Boehringer Ingelheim Pharms., Inc. v. Mylan Pharms., Inc.

Because a method of treating a specific disease for specific patients using a specific compound at specific doses to achieve a specific outcome qualifies as patentable subject matter, the district court’s judgment finding otherwise was reversed.

March 16, 2020

Robins Kaplan GENERICally Speaking: A Hatch-Waxman Litigation Bulletin

Case Name: Boehringer Ingelheim Pharms., Inc. v. Mylan Pharms., Inc., No. 2019-1172, 2020 U.S. App. LEXIS 8393 (Fed. Cir. Mar. 16, 2020) (Circuit Judges Dyk, Moore, and Hughes presiding; Opinion by Moore, J.) (Appeal from D.N.J., Sheridan, J.)

Drug Product and Patent(s)-in-Suit: Tradjenta® (linagliptin); U.S. Patents Nos. 8,853,156 (“the ’156 patent”), 9,173,859 (“the ’859 patent”), and 8,673,927 (“the ’927 patent”)

Nature of the Case and Issue(s) Presented: The patents-in-suit claimed methods of treating metabolic diseases, such as diabetes, in a specific subset of patients for whom metformin, the traditional and widely used treatment for these diseases, was contraindicated. In particular, those patents claimed the administration of a a DPP-IV inhibitor, such as linagliptin. Defendants moved for partial summary judgment on the pleadings, alleging that claims 10-17, 24, and 25 of the ’156 patent were directed to ineligible subject matter under 35 U.S.C. § 101. The district court granted the motion, finding that the ’156 patent was directed to the “abstract idea” of “administering the DPP-IV inhibitor to the targeted patient population,” which was ineligible subject matter under 35 U.S.C. § 101 and the two-step framework of Alice Corp. v.

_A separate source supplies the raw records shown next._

/-- A tenant's plain access to a word at an address is performed; so are those to the words of its descriptor of queue 0. -/
abbrev plain (s : State) (pa : Nat) : Prop := s.verdict 1 (8 * (pa / 8)) 1 = .ok
abbrev desc (s : State) : Prop := s.sound = true ∧ s.vqWord 0 (vqKey 1 0) = some (pa0 / 8, 1) ∧ ∀ i < 8, s.verdict (vqKey 1 0 / 16) (8 * (pa0 / 8 + i)) 1 = .ok

theorem wit_EngineSteps :
    (∀ t ∈ [(15 : Word), 16], let s := tailw (withVq (flight egoPkt) 0 (vqd 0)) t
      Arrives s 1 egoPkt ∧ s.whoDrained (.entry 0 0 2 0) = true ∧ s.partOf 1 = 1 ∧ desc s ∧ (s.vq 0 (vqKey 1 0)).bound = true ∧
        plain s (pa0 + 0x10000 + 8 * (t.toNat % 16)) ∧ vqIsDirect img0 = false ∧ s.vqCount 0 (vqKey 1 0) (pa0 / 8, 1) = t.toNat ∧ 2 ^ vqSize img0 = 16 ∧
        (s.engXl (s.blankCmd (vqKey 1 0) img0) (vqSlotVa img0 t.toNat) .store) = .inl (pa0 + 0x10000 + 8 * (t.toNat % 16), 1)) ∧
    (Arrives (withVq (flight (.tailw 1 0 0)) 0 (vqd 0)) 1 (.tailw 1 0 0) ∧
      let s := ((withVq (flight (.tailw 1 0 0)) 0 {}).putWord (pa0 / 8) (va0 + 0x10000) 0xFF).putWord (pa0 / 8 + 1) 0x104 0xFF
      Arrives s 1 (.tailw 1 0 0) ∧ desc s ∧ (s.vq 0 (vqKey 1 0)).bound = false ∧ (s.goodDesc 0 (vqKey 1 0)).isSome = true ∧ (s.engine 0).freeSlot = some 0) ∧
    (let s := tailw (withVq base 0 (vqd 0)) 1
     (s.engine 0).shadows.length < 4 ∧ (s.choose 0).isSome = true ∧ ((s.engine 0).vqs.map Prod.fst).Nodup) ∧
    (∀ opt ∈ [0, 1], (atWork 0 (ecmd 1 opt)).working 0 2 [1] = some (ecmd 1 opt) ∧ (atWork 0 (ecmd 1 opt)).engWaits (ecmd 1 opt) (va0 + 0x2000) = false ∧
      (atWork 0 (ecmd 1 opt)).engXl (ecmd 1 opt) (va0 + 0x1000) .load = .inl (pa0 + 0x1000, 1) ∧
      (atWork 0 (ecmd 1 opt)).engXl (ecmd 1 opt) (va0 + 0x2000) .store = .inl (pa0 + 0x2000, 1) ∧
      (atWork 0 (ecmd 1 opt)).sound = true ∧ plain (atWork 0 (ecmd 1 opt)) (pa0 + 0x1000) ∧ plain (atWork 0 (ecmd 1 opt)) (pa0 + 0x2000)) ∧
    ((atWork 1 (ecmd 2 3)).working 1 2 [2] = some (ecmd 2 3) ∧ (atWork 1 (ecmd 3 0)).working 1 2 [3] = some (ecmd 3 0) ∧
      (atWork 1 (ecmd 2 3)).engXl (ecmd 2 3) (va0 + 0x2000 + 248) .both = .inl (pa0 + 0x2000 + 248, 1)) ∧
    ((atWork 2 (ecmd 5 0)).working 2 2 [5] = some (ecmd 5 0) ∧ (ecmd 5 0).pos < (ecmd 5 0).len ∧
      (match (State.engWords (ecmd 5 0) ((List.range 16).map fun i => va0 + 0x1000 + BitVec.ofNat 64 (8 * i)) (atWork 2 (ecmd 5 0))).2 with | .inl ws => ws.length == 16 | _ => false) = true ∧
      (State.engWriteAll (ecmd 5 0) ((List.range 8).map fun i => (va0 + 0x2000 + BitVec.ofNat 64 (8 * i), 0)) (atWork 2 (ecmd 5 0))).2 = none) ∧
    (let x := { ecmd 1 0 with pos := 256 }
     tget? ((atWork 0 x).engine 0).shadows 2 = some x ∧ x.fail = none ∧ x.len ≤ x.bytesDone ∧ (atWork 0 x).sound = true ∧ (atWork 0 x).agentsDone = true ∧
       (atWork 0 x).verdict x.ten (8 * x.cwa) 1 = .ok ∧ ({ unsent with engines := [(0, { shadows := [(2, x)] })] }).agentsDone = false ∧ 1 ∉ ((atWork 0 x).core x.core).dbgStop ∧
       ((atWork 0 x).vq 0 (vqKey 1 0)).cancel = [] ∧ ∀ q ∈ ((atWork 0 x).engine 0).vqs, q.2.pend = false) ∧
    (let x := { ecmd 1 0 with fail := some 3, cwaDom := 1 }
     ∀ told, tget? ((atWork 0 { x with told := told }).engine 0).shadows 2 = some { x with told := told } ∧ ((atWork 0 x).cmdError 0 x 3 0 x.bytesDone x.failAt).agentsDone = true ∧
       ({ unsent with engines := (atWork 0 x).engines }.cmdError 0 x 3 0 x.bytesDone x.failAt).agentsDone = false) ∧
    (∀ t ∈ [(0 : Word), 3], let s := tailw (withVq (flight (.ecfg 0 5 1 0 0 false img0 (pa0 + 0x3000, 1))) 0 {}) t
      Arrives s 1 (.ecfg 0 5 1 0 0 false img0 (pa0 + 0x3000, 1)) ∧ desc s ∧ plain s (pa0 + 0x3000) ∧ s.vqRunning 0 (vqKey 1 0) = false ∧
        s.vqCount 0 (vqKey 1 0) (pa0 / 8, 1) = t.toNat ∧ pa0 / 8 + 7 < (pa0 + 0x3000) / 8 ∧ ∀ q ∈ (s.engine 0).vqs, q.2.pend = false) ∧
    (let s := withVq (flight (.ecfg 0 5 1 0 0 true [] (pa0 + 0x3000, 1))) 0 (vqd 0 true)
     Arrives s 1 (.ecfg 0 5 1 0 0 true [] (pa0 + 0x3000, 1)) ∧ desc s ∧ plain s (pa0 + 0x3000) ∧ (s.vq 0 (vqKey 1 0)).bound = true) ∧
    (let s := tailw (withVq (flight (.ecancel 0 5 1 0 0 (pa0 + 0x3000, 1))) 0 (vqd 0)) 3
     Arrives s 1 (.ecancel 0 5 1 0 0 (pa0 + 0x3000, 1)) ∧ desc s ∧ plain s (pa0 + 0x3000) ∧ tget s.lid.levels 5 1 < 3 ∧ tget s.lid.levels 6 1 < 3 ∧ s.vqRunning 0 (vqKey 1 0) = false ∧
       ∀ q ∈ (s.engine 0).vqs, q.2.pend = false) := by
  refine ⟨fun t ht => ⟨⟨1, 0, rfl⟩, ?_⟩, ⟨⟨1, 0, rfl⟩, ⟨1, 0, rfl⟩, ?_⟩, ?_, fun o ho => ?_, ?_, ?_, ?_, fun told => ?_, fun t ht => ⟨⟨1, 0, rfl⟩, ?_⟩, ⟨⟨1, 0, rfl⟩, ?_⟩, ⟨1, 0, rfl⟩, ?_⟩
  · fin_cases ht <;> decide +kernel
  · decide +kernel
  · decide +kernel
  · fin_cases ho <;> decide +kernel
  · decide +kernel
  · decide +kernel
  · decide +kernel
  · cases told <;> decide +kernel
  · fin_cases ht <;> decide +kernel
  · decide +kernel
  · decide +kernel

/-! ## Witnesses: the Weave, the package, the Lid -/

/-- Slot 0 handed over at clk 0. -/
def handed (s : State) (drain : Bool) (clk : Nat) : State := { s.setSlot 0 0 { s.slot 0 0 with handed := some 0, drain := drain } with cycle := clk }

theorem wit_WeaveSteps :
    (let s : State := { base with cycle := 16384 }
     Calm s ∧ s.sound = true ∧ s.cycle % 16384 = 0 ∧ s.lid.edgeAt ≠ some s.cycle ∧ s.lid.stage ≠ none ∧ s.lid.weaveNext = none ∧ s.dirs = [] ∧ s.engines = [] ∧ (s.ten? 1).isSome = true) ∧
    (∀ p : Bool, let s := handed (withBlk base fun b => { b with ponr := p }) false 0
      (s.slot 0 0).ctx.isSome = true ∧ (s.slot 0 0).handed = some 0 ∧ (s.slot 0 0).overrun = false ∧ (s.slot 0 0).drain = false ∧ (s.slot 0 0).blk.map Block.ponr = some p) ∧
    (let s := handed (idle base { y0 with hold := .migrating }) false 0
     (s.slot 0 0).blk = none ∧ (s.slot 0 0).drain = false ∧ Seated s 0 0 { y0 with hold := .migrating } ∧ s.cacheRoom 0 1 = true) ∧
    (∀ clk ∈ [2047, 2048], let s := handed base true clk
      (s.slot 0 0).blk.isSome = true ∧ (s.slot 0 0).drain = true ∧ (s.slot 0 0).overrun = false ∧ (s.slot 0 0).handed = some 0) ∧
    (∀ n ∈ [255, 256], let s := withTen (withCore base fun q => { q with side := some (some 1), idle := n }) fun x => { x with don := 2, donee := 2 }
      s.sideNow 0 = some 1 ∧ ((s.ten? 1).map Tenant.don) = some 2 ∧ (s.core 0).donated = false ∧ (s.core 0).idle = n) ∧
    (let s : State := { base with cycle := 1048576, lid := { base.lid with edgeAt := some 1048576 } }
     s.cycle % 1048576 = 0 ∧ s.lid.frameAt ≠ some s.cycle ∧ s.lid.edgeAt = some s.cycle) ∧
    4096 ≤ ({ base.lid with sinceSeal := 4096 } : Lid).sinceSeal ∧
    (let s : State := { base with lid := { base.lid with ring := some (65536, 65536) } }
     s.lid.ring = some (65536, 65536) ∧ s.lid.ringAt % 8 = 0 ∧ ∀ n < 65536, s.domainOk (65536 + n) 0 = true) ∧
    (∀ q ∈ [0, 6, 7, 8], let x : Tenant := { part := 1, limits := [(q, 5)], counts := [(q, 6)] }
      x.limit q ≠ 2 ^ 64 - 1 ∧ x.limit q < tget x.counts q 0 ∧ q ∉ x.crossed) ∧
    ((base.core 0).winAt + 256 ≤ ({ base with cycle := 256 } : State).cycle ∧ base.cycle < (base.core 0).winAt + 256 ∧ 0 < tget [(33, 1)] 33 0 ∧ 33 ∉ (base.core 0).gated) ∧
    (5999 < base.lid.limit) := by
  refine ⟨by decide +kernel, fun p => ?_, by decide +kernel, fun c hc => ?_, fun n hn => ?_, by decide +kernel, by decide, ⟨rfl, rfl, fun n hn => ?_⟩, fun q hq => ?_, by decide +kernel, by decide +kernel⟩
  · cases p <;> decide +kernel
  · fin_cases hc <;> decide +kernel
  · fin_cases hn <;> decide +kernel
  · have hf : (65536 + n) / 65536 = 1 := by omega
    have hr : (tget base.frames 1 (0, base.lid.held) == (0, false)) = true := by decide +kernel
    simp only [State.domainOk, hf, Bool.or_eq_true]
    exact .inr hr
  · fin_cases hq <;> decide +kernel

CLS Bank Int'l, 573 U.S. 208, 217 (2014). A bench trial ensued on the ’859 and ’927 patents. The district court held the asserted claims of those patents invalid for obviousness-type double patenting in light of the claims of U.S. Patent No. 8,178,541, and invalid as obvious in view of U.S. Patent Application Publication No. 2004/0097510. Boehringer appealed. The Federal Circuit reversed the district court’s judgment that the claims of the ’156 patent were directed to ineligible subject matter under 35 U.S.C. § 101 and affirmed the judgment that the asserted claims of the ’859 and ’927 patents were invalid for obviousness and obviousness-type double patenting.

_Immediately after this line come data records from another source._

/-- Rows of ADC[n] (R368). -/
def rowsADC : List Row := [
  ⟨0x000, 1, 1, 4, .fm, 0x0, 0x0, 0x1C00, 16, false, 0, 65535⟩,
  ⟨0x004, 1, 1, 4, .cmd, 0x0, 0x0, 0x0, 16, false, 0, 65535⟩,
  ⟨0x008, 1, 1, 4, .ro, 0x0, 0x0, 0x0, 16, false, 0, 65535⟩,
  ⟨0x00C, 1, 1, 4, .ro, 0x0, 0x0, 0x0, 16, false, 0, 65535⟩,
  ⟨0x010, 1, 1, 4, .ro, 0x0, 0x0, 0x0, 16, false, 0, 65535⟩,
  ⟨0x014, 1, 1, 4, .ro, 0x0, 0x0, 0x0, 16, true, -32768, 32767⟩,
  ⟨0x018, 1, 1, 4, .ro, 0x0, 0x0, 0x0, 16, false, 0, 65535⟩,
  ⟨0x01C, 1, 1, 4, .rw, 0x40, 0xFFFF, 0x0, 16, false, 8, 1024⟩,
  ⟨0x020, 2, 1, 4, .ro, 0x0, 0x0, 0x0, 32, false, 0, 4294967295⟩,
  ⟨0x028, 1, 1, 4, .ro, 0x0, 0x0, 0x0, 16, false, 0, 65535⟩,
  ⟨0x02C, 1, 1, 4, .ro, 0x0, 0x0, 0x0, 16, false, 0, 65535⟩,
  ⟨0x030, 1, 1, 4, .ro, 0x0, 0x0, 0x0, 16, false, 0, 65535⟩,
  ⟨0x034, 1, 1, 4, .ro, 0x0, 0x0, 0x0, 16, false, 0, 65535⟩,
  ⟨0x038, 1, 1, 4, .wo, 0x0, 0x0, 0x0, 16, false, 0, 65535⟩,
  ⟨0x040, 1, 32, 4, .ro, 0x0, 0x0, 0x0, 16, false, 0, 65535⟩,
  ⟨0x100, 2, 32, 8, .ro, 0x0, 0x0, 0x0, 32, false, 0, 4294967295⟩,
  ⟨0x300, 1, 1, 4, .ro, 0x0, 0x0, 0x0, 16, false, 0, 65535⟩,
  ⟨0x304, 1, 1, 4, .ro, 0x0, 0x0, 0x0, 16, false, 0, 65535⟩,
  ⟨0x340, 1, 12, 4, .rw, 0x0, 0x3, 0x0, 16, false, 0, 65535⟩]

/-- Rows of PRT[p] (R306). -/
def rowsPRT : List Row := [
  ⟨0x000, 1, 1, 4, .rw, 0x80, 0x80, 0x0, 16, false, 0, 65535⟩,
  ⟨0x004, 1, 1, 4, .fm, 0x40, 0x0, 0x2000, 16, false, 0, 65535⟩,
  ⟨0x008, 1, 1, 4, .ro, 0x0, 0x0, 0x0, 16, false, 0, 65535⟩,
  ⟨0x00C, 1, 1, 4, .ro, 0x0, 0x0, 0x0, 16, false, 0, 65535⟩,
  ⟨0x010, 1, 1, 4, .ro, 0x0, 0x0, 0x0, 16, true, -32768, 32767⟩,
  ⟨0x014, 1, 1, 4, .rw, 0x0, 0xFFFF, 0x0, 16, false, 0, 65535⟩,
  ⟨0x018, 1, 1, 4, .rw, 0x190, 0xFFFF, 0x0, 16, false, 16, 8191⟩,
  ⟨0x01C, 1, 1, 4, .rw, 0x1E78, 0xFFFF, 0x0, 16, false, 17, 8191⟩,
  ⟨0x020, 1, 1, 4, .rw, 0x320, 0xFFFF, 0x0, 16, false, 16, 8191⟩,
  ⟨0x024, 1, 1, 4, .ro, 0x0, 0x0, 0x0, 16, true, -32768, 32767⟩,
  ⟨0x028, 1, 1, 4, .ro, 0x0, 0x0, 0x0, 16, true, -32768, 32767⟩,
  ⟨0x02C, 1, 1, 4, .ro, 0x0, 0x0, 0x0, 16, true, -32768, 32767⟩,
  ⟨0x030, 1, 1, 4, .ro, 0x0, 0x0, 0x0, 16, true, -32768, 32767⟩,
  ⟨0x034, 1, 1, 4, .ro, 0x0, 0x0, 0x0, 16, false, 0, 65535⟩,
  ⟨0x038, 2, 1, 4, .ro, 0x0, 0x0, 0x0, 32, false, 0, 4294967295⟩,
  ⟨0x040, 1, 1, 4, .ro, 0x0, 0x0, 0x0, 16, false, 0, 65535⟩,
  ⟨0x044, 1, 1, 4, .wo, 0x0, 0x0, 0x0, 16, false, 0, 65535⟩]

/-- Rows of EXC[d] (R308). -/
def rowsEXC : List Row := [
  ⟨0x000, 1, 1, 4, .ro, 0x0, 0x0, 0x0, 16, false, 0, 65535⟩,
  ⟨0x004, 1, 1, 4, .ro, 0x0, 0x0, 0x0, 16, false, 0, 65535⟩,
  ⟨0x008, 1, 1, 4, .ro, 0x0, 0x0, 0x0, 16, false, 0, 65535⟩,
  ⟨0x00C, 1, 1, 4, .fm, 0x0, 0x0, 0xA000, 16, false, 0, 65535⟩,
  ⟨0x010, 1, 1, 4, .ro, 0x0, 0x0, 0x0, 16, false, 0, 65535⟩,
  ⟨0x014, 1, 1, 4, .ro, 0x0, 0x0, 0x0, 16, false, 0, 65535⟩,
  ⟨0x018, 1, 1, 4, .rw, 0x0, 0xFFFF, 0x0, 16, false, 0, 1200⟩,
  ⟨0x01C, 1, 1, 4, .rw, 0x0, 0xFFFF, 0x0, 16, false, 0, 65535⟩,
  ⟨0x020, 1, 1, 4, .rw, 0x14, 0xFFFF, 0x0, 16, false, 5, 500⟩,
  ⟨0x024, 2, 1, 4, .ro, 0x0, 0x0, 0x0, 32, false, 0, 4294967295⟩,
  ⟨0x02C, 1, 1, 4, .ro, 0x0, 0x0, 0x0, 16, false, 0, 65535⟩,
  ⟨0x030, 1, 1, 4, .ro, 0x0, 0x0, 0x0, 16, false, 0, 65535⟩,
  ⟨0x034, 1, 1, 4, .wo, 0x0, 0x0, 0x0, 16, false, 0, 65535⟩]

/-- Rows of FRC[m] (R330). -/
def rowsFRC : List Row := [
  ⟨0x000, 1, 1, 4, .fm, 0x41, 0x7F, 0x0, 16, false, 0, 65535⟩,
  ⟨0x004, 1, 1, 4, .fm, 0x0, 0x0, 0x22C0, 16, false, 0, 65535⟩,
  ⟨0x008, 1, 1, 4, .cmd, 0x0, 0x0, 0x0, 16, false, 0, 65535⟩,
  ⟨0x00C, 1, 1, 4, .ro, 0x0, 0x0, 0x0, 16, false, 0, 65535⟩,
  ⟨0x010, 2, 1, 4, .ro, 0x0, 0x0, 0x0, 32, true, -2147483648, 2147483647⟩,
  ⟨0x018, 2, 1, 4, .ro, 0x0, 0x0, 0x0, 32, true, -2147483648, 2147483647⟩,
  ⟨0x020, 1, 1, 4, .ro, 0x0, 0x0, 0x0, 16, true, -32768, 32767⟩,
  ⟨0x024, 1, 1, 4, .ro, 0x0, 0x0, 0x0, 16, true, -32768, 32767⟩,
  ⟨0x028, 1, 1, 4, .rw, 0x3E80, 0xFFFF, 0x0, 16, false, 1, 65535⟩,
  ⟨0x02C, 2, 1, 4, .wc, 0xCCD, 0xFFFFFFFF, 0x0, 32, false, 1, 2147483647⟩,
  ⟨0x034, 2, 1, 4, .wc, 0x99A, 0xFFFFFFFF, 0x0, 32, false, 0, 2147483647⟩,
  ⟨0x03C, 1, 1, 4, .rw, 0x4, 0xFFFF, 0x0, 16, false, 1, 255⟩,
  ⟨0x040, 2, 1, 4, .wc, 0x0, 0xFFFFFFFF, 0x0, 32, true, -2147483648, 2147483647⟩,
  ⟨0x048, 2, 1, 4, .wc, 0x666, 0xFFFFFFFF, 0x0, 32, false, 0, 4294967295⟩,
  ⟨0x050, 1, 1, 4, .rw, 0xC350, 0xFFFF, 0x0, 16, false, 16, 65535⟩,
  ⟨0x054, 1, 1, 4, .ro, 0x0, 0x0, 0x0, 16, false, 0, 65535⟩,
  ⟨0x058, 1, 1, 4, .ro, 0x0, 0x0, 0x0, 16, false, 0, 65535⟩,
  ⟨0x05C, 1, 1, 4, .ro, 0x0, 0x0, 0x0, 16, false, 0, 65535⟩,
  ⟨0x060, 1, 1, 4, .wo, 0x0, 0x0, 0x0, 16, false, 0, 65535⟩]

/-- Rows of CMP[m] (R390). -/
def rowsCMPC : List Row := [
  ⟨0x000, 1, 1, 4, .rw, 0x6408, 0xFCFF, 0x0, 16, false, 0, 65535⟩,
  ⟨0x004, 1, 1, 4, .fm, 0x0, 0x0, 0xC000, 16, false, 0, 65535⟩,
  ⟨0x008, 1, 1, 4, .rw, 0x177, 0xFFFF, 0x0, 16, false, 0, 1023⟩,
  ⟨0x00C, 1, 1, 4, .ro, 0x0, 0x0, 0x0, 16, false, 0, 65535⟩,
  ⟨0x010, 1, 1, 4, .ro, 0x0, 0x0, 0x0, 16, false, 0, 65535⟩,
  ⟨0x014, 1, 1, 4, .ro, 0x0, 0x0, 0x0, 16, false, 0, 65535⟩,
  ⟨0x018, 1, 1, 4, .rw, 0x1F4, 0xFFFF, 0x0, 16, false, 1, 65535⟩,
  ⟨0x01C, 1, 1, 4, .wo, 0x0, 0x0, 0x0, 16, false, 0, 65535⟩]

/-- Rows of CMP at 0x10_0000, shared words (R390). -/
def rowsCMP : List Row := [
  ⟨0x400, 1, 1, 4, .ro, 0x0, 0x0, 0x0, 16, false, 0, 65535⟩,
  ⟨0x404, 1, 1, 4, .w1c, 0x0, 0x0, 0x3F3F, 16, false, 0, 65535⟩,
  ⟨0x408, 1, 1, 4, .rw, 0x55, 0xFFFF, 0x0, 16, false, 80, 580⟩,
  ⟨0x40C, 1, 1, 4, .rw, 0x26C, 0xFFFF, 0x0, 16, false, 200, 660⟩,
  ⟨0x410, 1, 1, 4, .rw, 0x258, 0xFFFF, 0x0, 16, false, 400, 640⟩,
  ⟨0x414, 1, 1, 4, .rw, 0x21C, 0xFFFF, 0x0, 16, false, 320, 620⟩,
  ⟨0x418, 1, 1, 4, .rw, 0x1F4, 0xFFFF, 0x0, 16, false, 240, 560⟩,
  ⟨0x41C, 1, 1, 4, .rw, 0x244, 0xFFFF, 0x0, 16, false, 400, 640⟩,
  ⟨0x420, 1, 1, 4, .ro, 0x0, 0x0, 0x0, 16, true, -32768, 32767⟩,
  ⟨0x424, 1, 1, 4, .ro, 0x0, 0x0, 0x0, 16, false, 0, 65535⟩,
  ⟨0x428, 1, 1, 4, .ro, 0x0, 0x0, 0x0, 16, false, 0, 65535⟩,
  ⟨0x600, 1, 2, 4, .rw, 0x8218, 0xEF3F, 0x0, 16, false, 0, 65535⟩,
  ⟨0x608, 1, 1, 4, .fm, 0x0, 0x0, 0xC000, 16, false, 0, 65535⟩,
  ⟨0x700, 1, 1, 4, .cmd, 0x0, 0x0, 0x0, 16, false, 0, 65535⟩,
  ⟨0x704, 1, 1, 4, .ro, 0x0, 0x0, 0x0, 16, false, 0, 65535⟩,
  ⟨0x800, 1, 101, 4, .fm, 0x8000, 0x803F, 0x1000, 16, false, 0, 65535⟩]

Why Boehringer Prevailed: Boehringer argued that the claims were directed to a “method of treating a specific disease for specific patients (with renal impairment) using a specific compound (linagliptin) at specific doses (same dose in patients with renal impairment as in patients with normal renal function) to achieve a specific outcome.” Mylan argued that the claims were directed to the natural law that “certain DPP-IV inhibitors (including linagliptin) are metabolized by the liver rather than the kidney.” The Federal Circuit held, consistent with its decision in Vanda Pharms. Inc. v. West-Ward Pharms. Int’l Ltd., 887 F.3d 1117 (Fed. Cir. 2018), the claims were directed to a particular method of treatment under step one and were therefore patent eligible. That certain DPP-IV inhibitors (including linagliptin) were metabolized by the liver rather than the kidney did not make the claim directed to that natural ability. Whether those claims were obvious was an issue for a remanded trial.

Regarding the ’859 and ’927 patents, the district court held that the claims at issue were invalid for obviousness-type double patenting in light of the claims of Boehringer’s earlier-expiring ’541 patent. It also held that the claims would have been obvious in light of the ’510 publication, the priority application with the same specification as the ’541 patent. The Federal Circuit found that the parties presented alternative views of the evidence, and that where there were two permissible views of the evidence, the factfinder’s choice between them could not be clearly erroneous. Therefore, it affirmed the district court’s findings on obviousness and obviousness-type double patenting.